• **YOUR ASSIGNMENT**
Type the entries again, word for word.

• **INFORMATION SUPPLIED**
-- ==== Sys2Proof/Laws/Mailbox.lean ====
section
/-! SUPPORT. How a mailbox command completes: its response, and what completion leaves alone. -/

namespace Sys2Proof.Machine

open Sys2Proof

/-- The checks of R688 pass. -/
theorem checks_zero {d : Dev} {ch op fl flags : Nat} {sl : Slot} {lenOk : Bool} (hc : ch < 16) (h : Accepted d ch sl op fl)
    (hl : lenOk = true) (hf : fl &&& flags = fl) : checks d ch sl flags lenOk = 0 := by
  obtain ⟨ho, hch, hfl, hlen, hp, hpo, hv, -⟩ := h
  have hs : safetyOp op = decide (op / 256 = 6) := by
    unfold safetyOp; rw [decide_eq_decide]; omega
  have hcok : channelOk ch sl.opcode = true := by
    unfold channelOk
    rw [ho, hs]
    by_cases h6 : op / 256 = 6
    · simp_all
    · by_cases h15 : ch = 15
      · subst h15; simp_all
      · simp [h15, h6]
  have hln : ¬(16384 < sl.len) := by omega
  simp only [checks, hcok, hln, hl, hfl, hf, hp, hpo]
  rcases hv with h | h <;> simp [h]

/-- An accepted command at work runs its body and completes. -/
theorem runCmd_eq {d : Dev} {ch op fl flags : Nat} {sl : Slot} {sel lenOk : Slot → Bool} {body : Dev → Slot → Res} (hc : ch < 16)
    (hs : Served d ch sl) (h : Accepted d ch sl op fl) (hsel : sel sl = true) (hl : lenOk sl = true)
    (hf : fl &&& flags = fl) : runCmd d ch op flags sel lenOk body = complete ch sl (body d sl) := by
  obtain ⟨hfw, hin, -⟩ := hs
  have hw : lockWaits d ch sl = false := h.2.2.2.2.2.2.2
  simp [runCmd, hfw, hin, h.1, hsel, hw, checks_zero hc h hl hf]

/-- The device after a body, with its response's vintage and its payload buffer back. -/
def afterBody (ch : Nat) (sl : Slot) (r : Res) : Dev :=
  let d := if r.vint then r.dev.onHost fun h => { h with vintage := nextVintage h.vintage } else r.dev
  match sl.buf with
  | some o => coopFree d (32 + ch) o
  | none => d

def rspOf (sl : Slot) (r : Res) (v : Nat) : Rsp :=
  { status := r.status, len := r.payload.length, tag := sl.tag, vintage := v, detail := r.detail, reason := r.reason,
    payload := r.payload.take sl.rspLen, addr := sl.rspAddr }

theorem rd_coopFree (d : Dev) (w o : Nat) {a : Nat} (h1 : a ≠ Reg.coopBadFree) (h2 : a ≠ Reg.coopBadFreeLast) :
    rd (coopFree d w o) a = rd d a := by
  unfold coopFree
  split
  · rfl
  · rw [rd_wr_ne _ _ h2, rd_cnt_ne _ h1]

/-- The part of the vintage and buffer step that every later statement needs. -/
theorem afterBody_rd (ch : Nat) (sl : Slot) (r : Res) {a : Nat} (h1 : a ≠ Reg.coopBadFree) (h2 : a ≠ Reg.coopBadFreeLast) :
    rd (afterBody ch sl r) a = rd r.dev a := by
  unfold afterBody
  dsimp only
  split
  · rw [rd_coopFree _ _ _ h1 h2]; split <;> rfl
  · split <;> rfl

• **OUTPUT**
-- ==== Sys2Proof/Laws/Mailbox.lean ====
section
/-! SUPPORT. How a mailbox command completes: its response, and what completion leaves alone. -/

namespace Sys2Proof.Machine

open Sys2Proof

/-- The checks of R688 pass. -/
theorem checks_zero {d : Dev} {ch op fl flags : Nat} {sl : Slot} {lenOk : Bool} (hc : ch < 16) (h : Accepted d ch sl op fl)
    (hl : lenOk = true) (hf : fl &&& flags = fl) : checks d ch sl flags lenOk = 0 := by
  obtain ⟨ho, hch, hfl, hlen, hp, hpo, hv, -⟩ := h
  have hs : safetyOp op = decide (op / 256 = 6) := by
    unfold safetyOp; rw [decide_eq_decide]; omega
  have hcok : channelOk ch sl.opcode = true := by
    unfold channelOk
    rw [ho, hs]
    by_cases h6 : op / 256 = 6
    · simp_all
    · by_cases h15 : ch = 15
      · subst h15; simp_all
      · simp [h15, h6]
  have hln : ¬(16384 < sl.len) := by omega
  simp only [checks, hcok, hln, hl, hfl, hf, hp, hpo]
  rcases hv with h | h <;> simp [h]

/-- An accepted command at work runs its body and completes. -/
theorem runCmd_eq {d : Dev} {ch op fl flags : Nat} {sl : Slot} {sel lenOk : Slot → Bool} {body : Dev → Slot → Res} (hc : ch < 16)
    (hs : Served d ch sl) (h : Accepted d ch sl op fl) (hsel : sel sl = true) (hl : lenOk sl = true)
    (hf : fl &&& flags = fl) : runCmd d ch op flags sel lenOk body = complete ch sl (body d sl) := by
  obtain ⟨hfw, hin, -⟩ := hs
  have hw : lockWaits d ch sl = false := h.2.2.2.2.2.2.2
  simp [runCmd, hfw, hin, h.1, hsel, hw, checks_zero hc h hl hf]

/-- The device after a body, with its response's vintage and its payload buffer back. -/
def afterBody (ch : Nat) (sl : Slot) (r : Res) : Dev :=
  let d := if r.vint then r.dev.onHost fun h => { h with vintage := nextVintage h.vintage } else r.dev
  match sl.buf with
  | some o => coopFree d (32 + ch) o
  | none => d

def rspOf (sl : Slot) (r : Res) (v : Nat) : Rsp :=
  { status := r.status, len := r.payload.length, tag := sl.tag, vintage := v, detail := r.detail, reason := r.reason,
    payload := r.payload.take sl.rspLen, addr := sl.rspAddr }

theorem rd_coopFree (d : Dev) (w o : Nat) {a : Nat} (h1 : a ≠ Reg.coopBadFree) (h2 : a ≠ Reg.coopBadFreeLast) :
    rd (coopFree d w o) a = rd d a := by
  unfold coopFree
  split
  · rfl
  · rw [rd_wr_ne _ _ h2, rd_cnt_ne _ h1]

/-- The part of the vintage and buffer step that every later statement needs. -/
theorem afterBody_rd (ch : Nat) (sl : Slot) (r : Res) {a : Nat} (h1 : a ≠ Reg.coopBadFree) (h2 : a ≠ Reg.coopBadFreeLast) :
    rd (afterBody ch sl r) a = rd r.dev a := by
  unfold afterBody
  dsimp only
  split
  · rw [rd_coopFree _ _ _ h1 h2]; split <;> rfl
  · split <;> rfl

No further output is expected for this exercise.